*What needs to be done:* Reproduce, from the lines below, exactly the stretch that begins at the line containing "s.chip := rfl" and ends at the line containing "s.svcStats := rfl", both included.

::: Provided information

-- ==== Sys2Proof/Laws/State.lean ====
section
/-! SUPPORT. What the named updates of the state leave of each field, and what its accessors read after them. -/

namespace Sys2Proof.Machine
open Sys2Proof

/-! ## One field per update -/

@[simp] theorem setReg_pending (a : Nat) (w : Word) (s : State) : (setReg a w s).pending = s.pending := rfl
@[simp] theorem setReg_chip (a : Nat) (w : Word) (s : State) : (setReg a w s).chip = s.chip := rfl
@[simp] theorem setReg_rollback (a : Nat) (w : Word) (s : State) : (setReg a w s).rollback = s.rollback := rfl
@[simp] theorem setReg_pins (a : Nat) (w : Word) (s : State) : (setReg a w s).pins = s.pins := rfl
@[simp] theorem setReg_now (a : Nat) (w : Word) (s : State) : (setReg a w s).now = s.now := rfl
@[simp] theorem setReg_cfgB (a : Nat) (w : Word) (s : State) : (setReg a w s).cfgB = s.cfgB := rfl
@[simp] theorem setReg_cfgA (a : Nat) (w : Word) (s : State) : (setReg a w s).cfgA = s.cfgA := rfl
@[simp] theorem setReg_cfgO (a : Nat) (w : Word) (s : State) : (setReg a w s).cfgO = s.cfgO := rfl
@[simp] theorem setReg_cfgX (a : Nat) (w : Word) (s : State) : (setReg a w s).cfgX = s.cfgX := rfl
@[simp] theorem setReg_liveB (a : Nat) (w : Word) (s : State) : (setReg a w s).liveB = s.liveB := rfl
@[simp] theorem setReg_liveA (a : Nat) (w : Word) (s : State) : (setReg a w s).liveA = s.liveA := rfl
@[simp] theorem setReg_islEpoch (a : Nat) (w : Word) (s : State) : (setReg a w s).islEpoch = s.islEpoch := rfl
@[simp] theorem setReg_ldr (a : Nat) (w : Word) (s : State) : (setReg a w s).ldr = s.ldr := rfl
@[simp] theorem setReg_queues (a : Nat) (w : Word) (s : State) : (setReg a w s).queues = s.queues := rfl
@[simp] theorem setReg_readPorts (a : Nat) (w : Word) (s : State) : (setReg a w s).readPorts = s.readPorts := rfl
@[simp] theorem setReg_hostPorts (a : Nat) (w : Word) (s : State) : (setReg a w s).hostPorts = s.hostPorts := rfl
@[simp] theorem setReg_svcStats (a : Nat) (w : Word) (s : State) : (setReg a w s).svcStats = s.svcStats := rfl
@[simp] theorem setReg_jnl (a : Nat) (w : Word) (s : State) : (setReg a w s).jnl = s.jnl := rfl
@[simp] theorem setReg_rsv (a : Nat) (w : Word) (s : State) : (setReg a w s).rsv = s.rsv := rfl
@[simp] theorem setReg_cams (a : Nat) (w : Word) (s : State) : (setReg a w s).cams = s.cams := rfl
@[simp] theorem setReg_twbs (a : Nat) (w : Word) (s : State) : (setReg a w s).twbs = s.twbs := rfl
@[simp] theorem setReg_frames (a : Nat) (w : Word) (s : State) : (setReg a w s).frames = s.frames := rfl
@[simp] theorem setReg_nextFrame (a : Nat) (w : Word) (s : State) : (setReg a w s).nextFrame = s.nextFrame := rfl
@[simp] theorem setReg_running (a : Nat) (w : Word) (s : State) : (setReg a w s).running = s.running := rfl
@[simp] theorem setReg_syncs (a : Nat) (w : Word) (s : State) : (setReg a w s).syncs = s.syncs := rfl
@[simp] theorem setReg_statCount (a : Nat) (w : Word) (s : State) : (setReg a w s).statCount = s.statCount := rfl
@[simp] theorem setReg_outs (a : Nat) (w : Word) (s : State) : (setReg a w s).outs = s.outs := rfl
@[simp] theorem setReg_nextOut (a : Nat) (w : Word) (s : State) : (setReg a w s).nextOut = s.nextOut := rfl
@[simp] theorem setReg_inAlive (a : Nat) (w : Word) (s : State) : (setReg a w s).inAlive = s.inAlive := rfl
@[simp] theorem setReg_doneKeys (a : Nat) (w : Word) (s : State) : (setReg a w s).doneKeys = s.doneKeys := rfl
@[simp] theorem setReg_holds (a : Nat) (w : Word) (s : State) : (setReg a w s).holds = s.holds := rfl
@[simp] theorem setReg_txs (a : Nat) (w : Word) (s : State) : (setReg a w s).txs = s.txs := rfl
@[simp] theorem setReg_chans (a : Nat) (w : Word) (s : State) : (setReg a w s).chans = s.chans := rfl
@[simp] theorem setReg_weaves (a : Nat) (w : Word) (s : State) : (setReg a w s).weaves = s.weaves := rfl
@[simp] theorem setReg_outFlows (a : Nat) (w : Word) (s : State) : (setReg a w s).outFlows = s.outFlows := rfl
@[simp] theorem setReg_fab (a : Nat) (w : Word) (s : State) : (setReg a w s).fab = s.fab := rfl
@[simp] theorem setReg_rly (a : Nat) (w : Word) (s : State) : (setReg a w s).rly = s.rly := rfl
@[simp] theorem setReg_mnt (a : Nat) (w : Word) (s : State) : (setReg a w s).mnt = s.mnt := rfl
@[simp] theorem setReg_time (a : Nat) (w : Word) (s : State) : (setReg a w s).time = s.time := rfl
@[simp] theorem setReg_eths (a : Nat) (w : Word) (s : State) : (setReg a w s).eths = s.eths := rfl
@[simp] theorem setReg_mot (a : Nat) (w : Word) (s : State) : (setReg a w s).mot = s.mot := rfl
@[simp] theorem setReg_pwrs (a : Nat) (w : Word) (s : State) : (setReg a w s).pwrs = s.pwrs := rfl
@[simp] theorem setReg_pwms (a : Nat) (w : Word) (s : State) : (setReg a w s).pwms = s.pwms := rfl
@[simp] theorem setReg_folds (a : Nat) (w : Word) (s : State) : (setReg a w s).folds = s.folds := rfl
@[simp] theorem setReg_brg (a : Nat) (w : Word) (s : State) : (setReg a w s).brg = s.brg := rfl
@[simp] theorem setReg_loops (a : Nat) (w : Word) (s : State) : (setReg a w s).loops = s.loops := rfl
@[simp] theorem setReg_vcore (a : Nat) (w : Word) (s : State) : (setReg a w s).vcore = s.vcore := rfl
@[simp] theorem setReg_chkAt (a : Nat) (w : Word) (s : State) : (setReg a w s).chkAt = s.chkAt := rfl
@[simp] theorem setReg_checkpoint (a : Nat) (w : Word) (s : State) : (setReg a w s).checkpoint = s.checkpoint := rfl
@[simp] theorem setReg_protoErrs (a : Nat) (w : Word) (s : State) : (setReg a w s).protoErrs = s.protoErrs := rfl
@[simp] theorem setReg_flash (a : Nat) (w : Word) (s : State) : (setReg a w s).flash = s.flash := rfl
@[simp] theorem setReg_jmem (a : Nat) (w : Word) (s : State) : (setReg a w s).jmem = s.jmem := rfl
@[simp] theorem setReg_ram (a : Nat) (w : Word) (s : State) : (setReg a w s).ram = s.ram := rfl
@[simp] theorem setReg_out (a : Nat) (w : Word) (s : State) : (setReg a w s).out = s.out := rfl
@[simp] theorem setReg_freeCount (a : Nat) (w : Word) (s : State) : (setReg a w s).freeCount = s.freeCount := rfl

::::::

*Your solution:*
@[simp] theorem setReg_chip (a : Nat) (w : Word) (s : State) : (setReg a w s).chip = s.chip := rfl
@[simp] theorem setReg_rollback (a : Nat) (w : Word) (s : State) : (setReg a w s).rollback = s.rollback := rfl
@[simp] theorem setReg_pins (a : Nat) (w : Word) (s : State) : (setReg a w s).pins = s.pins := rfl
@[simp] theorem setReg_now (a : Nat) (w : Word) (s : State) : (setReg a w s).now = s.now := rfl
@[simp] theorem setReg_cfgB (a : Nat) (w : Word) (s : State) : (setReg a w s).cfgB = s.cfgB := rfl
@[simp] theorem setReg_cfgA (a : Nat) (w : Word) (s : State) : (setReg a w s).cfgA = s.cfgA := rfl
@[simp] theorem setReg_cfgO (a : Nat) (w : Word) (s : State) : (setReg a w s).cfgO = s.cfgO := rfl
@[simp] theorem setReg_cfgX (a : Nat) (w : Word) (s : State) : (setReg a w s).cfgX = s.cfgX := rfl
@[simp] theorem setReg_liveB (a : Nat) (w : Word) (s : State) : (setReg a w s).liveB = s.liveB := rfl
@[simp] theorem setReg_liveA (a : Nat) (w : Word) (s : State) : (setReg a w s).liveA = s.liveA := rfl
@[simp] theorem setReg_islEpoch (a : Nat) (w : Word) (s : State) : (setReg a w s).islEpoch = s.islEpoch := rfl
@[simp] theorem setReg_ldr (a : Nat) (w : Word) (s : State) : (setReg a w s).ldr = s.ldr := rfl
@[simp] theorem setReg_queues (a : Nat) (w : Word) (s : State) : (setReg a w s).queues = s.queues := rfl
@[simp] theorem setReg_readPorts (a : Nat) (w : Word) (s : State) : (setReg a w s).readPorts = s.readPorts := rfl
@[simp] theorem setReg_hostPorts (a : Nat) (w : Word) (s : State) : (setReg a w s).hostPorts = s.hostPorts := rfl
@[simp] theorem setReg_svcStats (a : Nat) (w : Word) (s : State) : (setReg a w s).svcStats = s.svcStats := rfl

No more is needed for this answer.